Ground 2: Obviousness over Yu and Leedy ’695 - Claims 36 and 51 are obvious over Yu in view of Leedy ’695.

• Prior Art Relied Upon: Yu (a 1996 IEEE conference paper titled "Real-Time Microvision System with Three-Dimensional Integration Structure") and Leedy ’695 (Patent 5,354,695).
• Core Argument for this Ground:
  • Prior Art Mapping: Petitioner asserted that Yu disclosed a 3D integrated circuit system with vertically stacked 2D LSIs (Large Scale Integration circuits). Yu explicitly taught grinding and polishing silicon substrates to a thinness of about 30 µm and bonding them with microbumps and adhesive. Yu further disclosed buried interconnects insulated with silicon dioxide (SiO₂).

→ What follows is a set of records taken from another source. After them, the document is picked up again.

/-- A running form whose step has closed completes with no result: its step's rows are gone. -/
def State.endStray (s : State) (fid : Nat) (is : FormDesc → Bool) : State :=
  match s.formAt fid with
  | some f => if f.idle || !is f.desc || (s.formStep f.desc).isSome then s else s.endForm fid
  | none => s

/-- The descriptor is of a raw form code. -/
def isRaw (code : Nat) : FormDesc → Bool
  | .raw b => dForm b = code
  | _ => false

/-- The descriptor is of a vector or selection kind. -/
def isVec (k : VecKind) : FormDesc → Bool
  | .vec v => v.kind = k
  | _ => false

/-- Rows of an UP or DXA form of which a beat was merged from its writes (R97). -/
def State.mergedRows (s : State) (d : FormDesc) : List Nat :=
  match d, s.formStep d with
  | .raw b, some (j, st) =>
    let e := deltaDesc b
    let rows := s.formRows d
    let per := s.perRow e st
    let beats := (s.cmds.filter fun c => c.arr.job.toNat = j && c.step == st.num).flatMap (·.merged)
    (((s.formMap d).zipIdx).filter fun (x, _) => beats.contains (x.lane, x.tag)).map (fun (_, i) =>
      rows.getD (i / per % max 1 rows.length) 0) |>.dedup
  | _, _ => []

/-- A form is torn down by a fault: it goes to another core once; a second fault fails its rows (R22, R96, R97). -/
def State.tearDown (s : State) (fid : Nat) (core : Bool) : State :=
  match tget? s.forms fid with
  | none => s
  | some f =>
    let delta : Bool := match f.desc with | .raw b => !isAttn (dForm b) && (dForm b = 0x10 || dForm b = 0x11) | _ => false
    let hurt := if core && f.sent then s.mergedRows f.desc else []
    let s := s.leaveCore fid f
    let s := if hurt = [] then s
      else match s.formStep f.desc with
        | some (j, _) => (s.failRows j hurt cForm).count (regAt pgSched 0x230) hurt.length
        | none => s
    if f.reissued then (s.failForm f.desc cForm).bury f.desc
    else
      let s := if delta then s.inc pgSched 0x228 else s
      let f := { f with reissued := true, waiting := true, charged := 0, acs := 0, wrote := false, unacked := false }
      { s with forms := tput s.forms fid f }

/-- Berth faults and watchdog expiries of a core that count toward its limit (R330). -/
def State.fault1 (s : State) (pc : Nat) : State :=
  let c := s.core pc
  s.setCore pc { c with faults := c.faults ++ [s.lcount] }

/-- Faults of a core within the last REL_FWINDOW counts. -/
def State.recentFaults (s : State) (pc : Nat) : Nat :=
  ((s.core pc).faults.filter fun t => s.lcount.toNat ≤ t.toNat + (s.rd pgRel 0x048).toNat).length

/-- Free spares of a slice (Table 15-12). -/
def State.sparesFree (s : State) (slice : Nat) : Nat :=
  ((List.range 6560).filter fun i => (s.core (6560 * slice + i)).st == .spare).length

/-- SPARES_LOW is raised when the free spares of a slice fall below SPARE_WARN (R335). -/
def State.sparesLow (s t : State) (slice : Nat) : State :=
  let w := bitsOf (s.rd pgRel 0x044) 15 8
  if w ≤ s.sparesFree slice ∧ t.sparesFree slice < w then t.raise pgRel 4 else t

/-- A core is fenced: its epoch advances in every replica, its logical number awaits a binding, its forms are reissued
(R331). -/
def State.fenceCore (s : State) (pc : Nat) : State :=
  let c := s.core pc
  if c.st = .fenced ∨ c.st = .testing then s
  else
    let n := s.servedBy pc
    let fs := match n with
      | some n => s.fidsOn n
      | none => []
    let s := s.sparesLow (s.setCore pc { c with st := .fenced, epoch := c.epoch + 1#8, deadLogged := false, faults := [] })
      (pc / 6560)
    let s := match n with
      | some n => if (s.binding n).vacant then s else { s with unbound := s.unbound ++ [n] }
      | none => s
    let s := ((s.inc pgRel 0x220).logRec 0x09 pgRel 0 (BitVec.ofNat 32 pc)).raise pgRel 2
    let s := fs.foldl (fun (s : State) fid => s.tearDown fid true) s
    s.touch.placeWaiting

def formFaultOp (s : State) (fid : Nat) (core : Bool) : State :=
  match tget? s.forms fid with
  | none => s
  | some f =>
    if f.waiting then s
    else match s.serving f.core with
      | none => s
      | some pc =>
        if core then
          let fs := s.fidsOn f.core
          let s := s.logRec 0x01 (pgSlice (pc / 6560)) (pc / 6560) (BitVec.ofNat 32 pc)
          if (s.rd pgRel 0x044).getLsbD 0 then s.fenceCore pc
          else (fs.foldl (fun (s : State) k => s.tearDown k true) s).placeWaiting
        else
          let s := (s.logRec 0x02 (pgSlice (pc / 6560)) (pc / 6560) (BitVec.ofNat 32 pc)).fault1 pc
          let s := s.tearDown fid false
          if bitsOf (s.rd pgRel 0x044) 7 4 ≤ s.recentFaults pc then s.fenceCore pc else s.placeWaiting

/-- FORM_FAULT (R96). -/
def execFormFault (form : Nat) (core : Bool) (s : State) : Host.Outcome State Fault Refusal :=
  if !s.serves (.formFault form core) then .next s else
  let t := formFaultOp s form core
  .next { s with
    forms := t.forms, jobs := t.jobs, used := t.used, cores := t.cores, unbound := t.unbound, overruns := t.overruns,
    debt := t.debt, gated := t.gated, domIdle := t.domIdle, staging := t.staging, stagedKeys := t.stagedKeys, stk := t.stk,
    log := t.log, logOvf := t.logOvf, ret := t.ret, ctrs := t.ctrs, hdrs := t.hdrs, regs := t.regs }

def wdogOp (s : State) (fid : Nat) : State :=
  match tget? s.forms fid with
  | none => s
  | some f =>
    if f.waiting ∨ f.charged ≤ 32 * bitsOf (s.rd pgSched 0x058) 16 0 then s
    else match s.serving f.core with
      | none => s
      | some pc =>
        let s := (((s.inc pgSched 0x070).raise pgSched 1).logRec 0x03 (pgSlice (pc / 6560)) (pc / 6560) (BitVec.ofNat 32 pc)).fault1 pc
        let s := s.tearDown fid false
        if bitsOf (s.rd pgRel 0x044) 7 4 ≤ s.recentFaults pc then s.fenceCore pc else s.placeWaiting

/-- WDOG (R201). -/
def execWdog (form : Nat) (s : State) : Host.Outcome State Fault Refusal :=
  if !s.serves (.wdog form) then .next s else
  let t := wdogOp s form
  .next { s with
    forms := t.forms, jobs := t.jobs, used := t.used, cores := t.cores, unbound := t.unbound, overruns := t.overruns,
    debt := t.debt, gated := t.gated, domIdle := t.domIdle, staging := t.staging, stagedKeys := t.stagedKeys, stk := t.stk,
    log := t.log, logOvf := t.logOvf, ret := t.ret, ctrs := t.ctrs, hdrs := t.hdrs, regs := t.regs }

end Sys2Proof.Machine
end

The primary missing element, Petitioner argued, was the explicit disclosure that this SiO₂ insulator was a "low stress" dielectric as required by the claims.
  • Motivation to Combine: A POSITA would combine Yu with Leedy ’695 because both address the same technological field of 3D IC integration. Leedy ’695's express purpose was to provide low-stress dielectrics to enhance structural integrity and prevent stress-related failures like cracking and warpage, which are inherent challenges in the stacked structures described by Yu. The motivation was to improve the robustness and manufacturability of Yu’s system by applying the known stress-reduction solution from Leedy ’695.
  • Expectation of Success: Success would be reasonably expected because Leedy ’695 taught that its low-stress films were compatible with conventional IC processing techniques. Applying Leedy's known deposition process for low-stress SiO₂ in place of Yu's standard SiO₂ was argued to be a straightforward substitution of one known element for another to obtain a predictable improvement.

4. Key Claim Construction Positions

Petitioner argued that the term "substantially flexible" required specific construction based on the patentee's lexicography and statements during prosecution to avoid being found indefinite. Two constructions were proposed depending on the type of "substrate" being modified:

• "substantially flexible" semiconductor substrate: Petitioner proposed this term be construed as "a semiconductor substrate that has been thinned to a thickness of less than 50 µm and subsequently polished or smoothed." This construction was based on an explicit definition provided in the ’617 patent specification.
• "substantially flexible" circuit substrate: Petitioner proposed this term be construed as "an integrated circuit [circuit substrate] having a semiconductor substrate that has been thinned to a thickness of less than 50 µm and subsequently polished or smoothed, and where the dielectric material used in processing the semiconductor substrate must have a stress of 5×10⁸ dynes/cm² tensile or less." This construction was based on definitions and arguments the applicant made during the prosecution of related patent applications to overcome prior art.

5. Relief Requested

• Petitioner requested institution of an inter partes review and cancellation of claims 36 and 51 of Patent 8,410,617 as unpatentable.